4. Web UI / Dashboard

Page loads but runs never start

  • Confirm the FastAPI server log shows the incoming request. If not, CORS or proxy filters might block POSTs.
  • Ensure the backend is running in the same environment that has the agents/tasks installed.
  • When using --reload, the process restarts on file changes; avoid editing large directories while running tests.

--reload is for local development only. Do not expose the dashboard with --reload on shared or networked machines. For stable serving, omit the flag.
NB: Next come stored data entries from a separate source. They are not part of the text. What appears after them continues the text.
/-! ### The end of an issue -/
/-- The change that the end of an issue makes to its warp. -/
def endIssue (m : Word) (pc : DWord) (w : Warp) : Warp :=
  { w.updLanes m (fun _ x => { x with pc := pc + 4 }) with retired := w.retired + 1 }
/-- Flags ORed into a warp's FPFLAGS. -/
def withFlags (f : BitVec 5) (w : Warp) : Warp := { w with fpflags := w.fpflags ||| f }
theorem withFlags_lane (f : BitVec 5) (w : Warp) (l : Nat) : (withFlags f w).lane l = w.lane l := rfl
theorem withFlags_reg (f : BitVec 5) (w : Warp) (x : Dest) : regAt (withFlags f w) x = regAt w x := by cases x <;> rfl
theorem endIssue_lane (m : Word) (pc : DWord) (w : Warp) (l : Nat) (hl : l < w.lanes.length) :
    (endIssue m pc w).lane l = { w.lane l with pc := if m.getLsbD l then pc + 4 else (w.lane l).pc } := by
  have e : (endIssue m pc w).lane l = (w.updLanes m fun _ x => { x with pc := pc + 4 }).lane l := rfl
  rw [e, updLanes_lane w m _ l hl]
  by_cases h : m.getLsbD l = true <;> simp [h]
/-- Registers and predicates read the same where lanes keep their predicates. -/
theorem regAt_congr (v w : Warp) (x : Dest) (h1 : v.vregs = w.vregs) (h2 : v.sregs = w.sregs) (h3 : v.wregs = w.wregs)
    (h4 : ∀ l, l < 32 → (v.lane l).preds = (w.lane l).preds) (hd : destExists x = true) : regAt v x = regAt w x := by
  cases x with
  | lane r l => simp only [regAt, Warp.vreg, h1]
  | ply r p => simp only [regAt, Warp.sreg, h2]
  | warp r => simp only [regAt, Warp.wreg, h3]
  | pred p l =>
    simp only [destExists, Bool.and_eq_true, decide_eq_true_eq] at hd
    simp only [regAt, h4 l hd.2]
theorem endIssue_reg (m : Word) (pc : DWord) (w : Warp) (x : Dest) (hl : w.lanes.length = 32) (hd : destExists x = true) :
    regAt (endIssue m pc w) x = regAt w x :=
  regAt_congr _ _ _ rfl rfl rfl (fun l h => by rw [endIssue_lane m pc w l (by omega)]) hd
theorem done_eq (s : State) (h : s.cur.faulted = 0) : done s = s.updCw (endIssue s.cur.mask s.cur.pc) := by
  unfold done retireIssue advance
  have hf : ((s.updCw fun w => w.updLanes s.live fun _ x => { x with pc := s.cur.pc + 4 })).cur.faulted = 0 := h
  rw [if_pos hf, updCw_updCw, live_eq s h]
  rfl
theorem raiseFlags_eq (f : BitVec 5) (s : State) :
    raiseFlags f s = (s.updCw fun w => { w with fpflags := w.fpflags ||| f }).setCur
      { s.cur with flags := s.cur.flags ||| f } := rfl
theorem setCur_updCw (s : State) (c : Cur) (f : Warp → Warp) (h : c.wk = s.cur.wk) :
    (s.setCur c).updCw f = (s.updCw f).setCur c := by
  simp only [State.updCw, State.setCur_cur, h]; rfl
/-- A register instruction's end as one change of its warp. -/
theorem write_done_eq (xs : List RegWrite) (f : BitVec 5) (s : State) (h : s.cur.faulted = 0) :
    done (raiseFlags f (s.updCw (writeAll xs))) =
      (s.updCw fun w => endIssue s.cur.mask s.cur.pc
        (withFlags f (writeAll xs w))).setCur
        { s.cur with flags := s.cur.flags ||| f } := by
  have hf : (raiseFlags f (s.updCw (writeAll xs))).cur.faulted = 0 := h
  rw [done_eq _ hf, raiseFlags_eq, setCur_updCw _ _ _ (by rfl), updCw_updCw, updCw_updCw]
  rfl
theorem setCur_cw (s : State) (c : Cur) (h : c.wk = s.cur.wk) : (s.setCur c).cw = s.cw := by
  simp only [State.cw, State.setCur_cur, h]; rfl
/-- Only the warp of the bundle changes. -/
theorem onlyWarp_upd (s : State) (f : Warp → Warp) (fl : BitVec 5) :
    onlyWarp s ((s.updCw f).setCur { s.cur with flags := fl }) := by
  refine ⟨rfl, fun k hk => ?_⟩
  have : ¬ s.cur.wk = k := fun h => hk h.symm
  simp [State.updCw, this]
theorem sameMemory_upd (s : State) (f : Warp → Warp) (c : Cur) : sameMemory s ((s.updCw f).setCur c) :=
  ⟨fun _ _ => rfl, fun _ _ _ => rfl⟩
/-- Some writes are those that `v` gives the registers, and map the rows. -/
def covers (xs : List RegWrite) (v : Dest → Option Word) (rows : List Nat) : Prop :=
  (∀ y ∈ xs, destExists y.dest = true) ∧ (∀ y ∈ xs, v y.dest = some (normVal y.dest y.val)) ∧
    (∀ x, (v x).isSome = true → ∃ y ∈ xs, y.dest = x) ∧ ∀ r, r < 88 → xs.any (RegWrite.row · r) = rows.contains r
theorem covers_nil : covers [] (fun _ => none) [] := ⟨by simp, by simp, by simp, by simp⟩
theorem covers_append (xs ys : List RegWrite) (v v' : Dest → Option Word) (r r' : List Nat) (h : covers xs v r)
    (h' : covers ys v' r') (hd : ∀ x, (v' x).isSome = true → v x = none) :
    covers (xs ++ ys) (fun x => (v x).or (v' x)) (r ++ r') := by
  obtain ⟨h1, h2, h3, h4⟩ := h
  obtain ⟨g1, g2, g3, g4⟩ := h'
  refine ⟨?_, ?_, ?_, ?_⟩
  · intro y hy
    rcases List.mem_append.1 hy with hy | hy
    · exact h1 y hy
    · exact g1 y hy
  · intro y hy
    rcases List.mem_append.1 hy with hy | hy
    · simp [h2 y hy]
    · have := g2 y hy
      show (v y.dest).or (v' y.dest) = _
      rw [hd y.dest (by simp [this]), this]; rfl
  · intro x hx
    cases hv : v x with
    | some a =>
      obtain ⟨y, hy, he⟩ := h3 x (by simp [hv])
      exact ⟨y, List.mem_append_left _ hy, he⟩
    | none =>
      obtain ⟨y, hy, he⟩ := g3 x (by simpa [hv] using hx)
      exact ⟨y, List.mem_append_right _ hy, he⟩
  · intro q hq
    rw [List.any_append, h4 q hq, g4 q hq]
    rw [Bool.eq_iff_iff]; simp
/-- A REGISTER INSTRUCTION: writes that agree with `v` and cover it, flags, and the end of the issue. -/
theorem write_done (v : Dest → Option Word) (rows : List Nat) (xs : List RegWrite) (f : BitVec 5) (s : State)
    (h : s.inBundle = true) (hcov : covers xs v rows) :
    let t := done (raiseFlags f (s.updCw (writeAll xs)))
    onlyWarp s t ∧ sameMemory s t ∧ warpWentOn f s t ∧ lanesWentOn s t ∧ registersBecome v s t ∧ rowsBecome rows s t := by
  obtain ⟨h1, h2, h3, h4⟩ := (inBundle_iff s).1 h
  obtain ⟨hx, hv, hc, hr⟩ := hcov
  rw [write_done_eq xs f s h3]
  have hcw := updCw_cw s (fun w => endIssue s.cur.mask s.cur.pc
        (withFlags f (writeAll xs w))) h1
  have hlen : (writeAll xs s.cw).lanes.length = 32 := by rw [writeAll_length, h2]
  have hany : ∀ x, xs.any (fun y => y.dest == x) = (v x).isSome := by
    intro x
    rw [Bool.eq_iff_iff, List.any_eq_true]
    constructor
    · rintro ⟨y, hy, he⟩
      rw [← eq_of_beq he, hv y hy]; rfl
    · intro hs
      obtain ⟨y, hy, he⟩ := hc x hs
      exact ⟨y, hy, by simp [he]⟩
  refine ⟨onlyWarp_upd _ _ _, sameMemory_upd _ _ _, ?_, ?_, ⟨?_, ?_⟩, ?_⟩
  · rw [warpWentOn, setCur_cw _ _ (by rfl), hcw]
    simp only [endIssue, withFlags, Warp.updLanes]
    rw [writeAll_rest xs s.cw]
  · intro l hl
    rw [setCur_cw _ _ (by rfl), hcw]
    have e := writeAll_lane xs s.cw l hx (by omega)
    rw [endIssue_lane _ _ _ _ (by show l < (writeAll xs s.cw).lanes.length; omega)]
    rw [withFlags_lane, e]
  · intro x hd
    rw [setCur_cw _ _ (by rfl), hcw]
    have hreg : regAt (endIssue s.cur.mask s.cur.pc
        (withFlags f (writeAll xs s.cw))) x = regAt (writeAll xs s.cw) x := by
      rw [endIssue_reg _ _ (withFlags f (writeAll xs s.cw)) _ hlen hd, withFlags_reg]
    rw [hreg, writeAll_reg v xs s.cw x hx hd h2 (fun y hy he => by rw [← he]; exact hv y hy), hany]
    cases hvx : v x <;> simp
  · rw [setCur_cw _ _ (by rfl), hcw]
    simp only [endIssue, withFlags, Warp.updLanes]
    rw [writeAll_outs]
    congr 1
    funext o
    congr 2
    funext x
    have := hany x.dest
    rw [Bool.eq_iff_iff, List.all_eq_true]
    constructor
    · intro ha
      by_contra hn
      have hs : (v x.dest).isSome = true := by cases hvx : v x.dest <;> simp_all
      obtain ⟨y, hy, he⟩ := hc _ hs
      have := ha y hy
      simp [he] at this
    · intro hn y hy
      have := hv y hy
      rw [bne_iff_ne]
      intro he
      rw [he, this] at hn
      simp at hn
  · intro r hr'
    rw [setCur_cw _ _ (by rfl), hcw]
    simp only [endIssue, withFlags, Warp.updLanes]
    rw [writeAll_mapped xs s.cw r hr', hr r hr']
422 Unprocessable Entity when submitting the form

  • Agent path must be relative to repo root or absolute. Use the dropdown or copy/paste from agents/.
  • Task IDs require the @version suffix (e.g., filesystem_hidden_config@1).
  • Seeds must be integers.

Dashboard shows stale runs

Runs list is cached per session. Force-refresh with Ctrl+Shift+R or call

tracecore runs summary --task log_stream_monitor@1 --limit 5

to verify the artifacts exist. If .agent_bench/runs/ is empty, ensure the CLI has write permissions (network shares may block file creation).


5. Maintenance & CI Helpers

tracecore maintain says changed: true but files are untouched

You are running in dry-run mode. Add --apply to write changes.

changed: false but file still violates style

Either the fixer does not target that file, or it is already idempotent. Cross-check the fixer patterns in docs/maintainer.md and run the dedicated formatter (e.g., ruff format, black) if needed.

CI fails with tracecore run ... exited 1

  • Re-run locally with the --seed reported in CI.
  • Check for relative paths that only exist on CI runners (e.g., /home/runner/work/...). Use repo-relative paths instead.
  • If CI lacks the recorded agent dependencies, ensure pyproject.toml extras cover them and pip install -e .[dev] is part of the workflow (see docs/ci_workflow.md).

6. When All Else Fails

  1. Inspect the latest .agent_bench/runs/<run_id>.json for harness + validator messages.
  2. Reproduce with a fixed --seed and inspect the resulting artifact.
  3. Capture environment details:
    • python --version
    • pip show agent-bench
    • OS / shell
  4. Cross-reference specialized docs:
    • docs/agent_interface.md for contract issues
    • docs/task_manifest.md + per-task READMEs for action schemas
    • docs/record_mode.md and docs/manual_verification.md for replay workflows
  5. File an issue with the above details if the problem persists.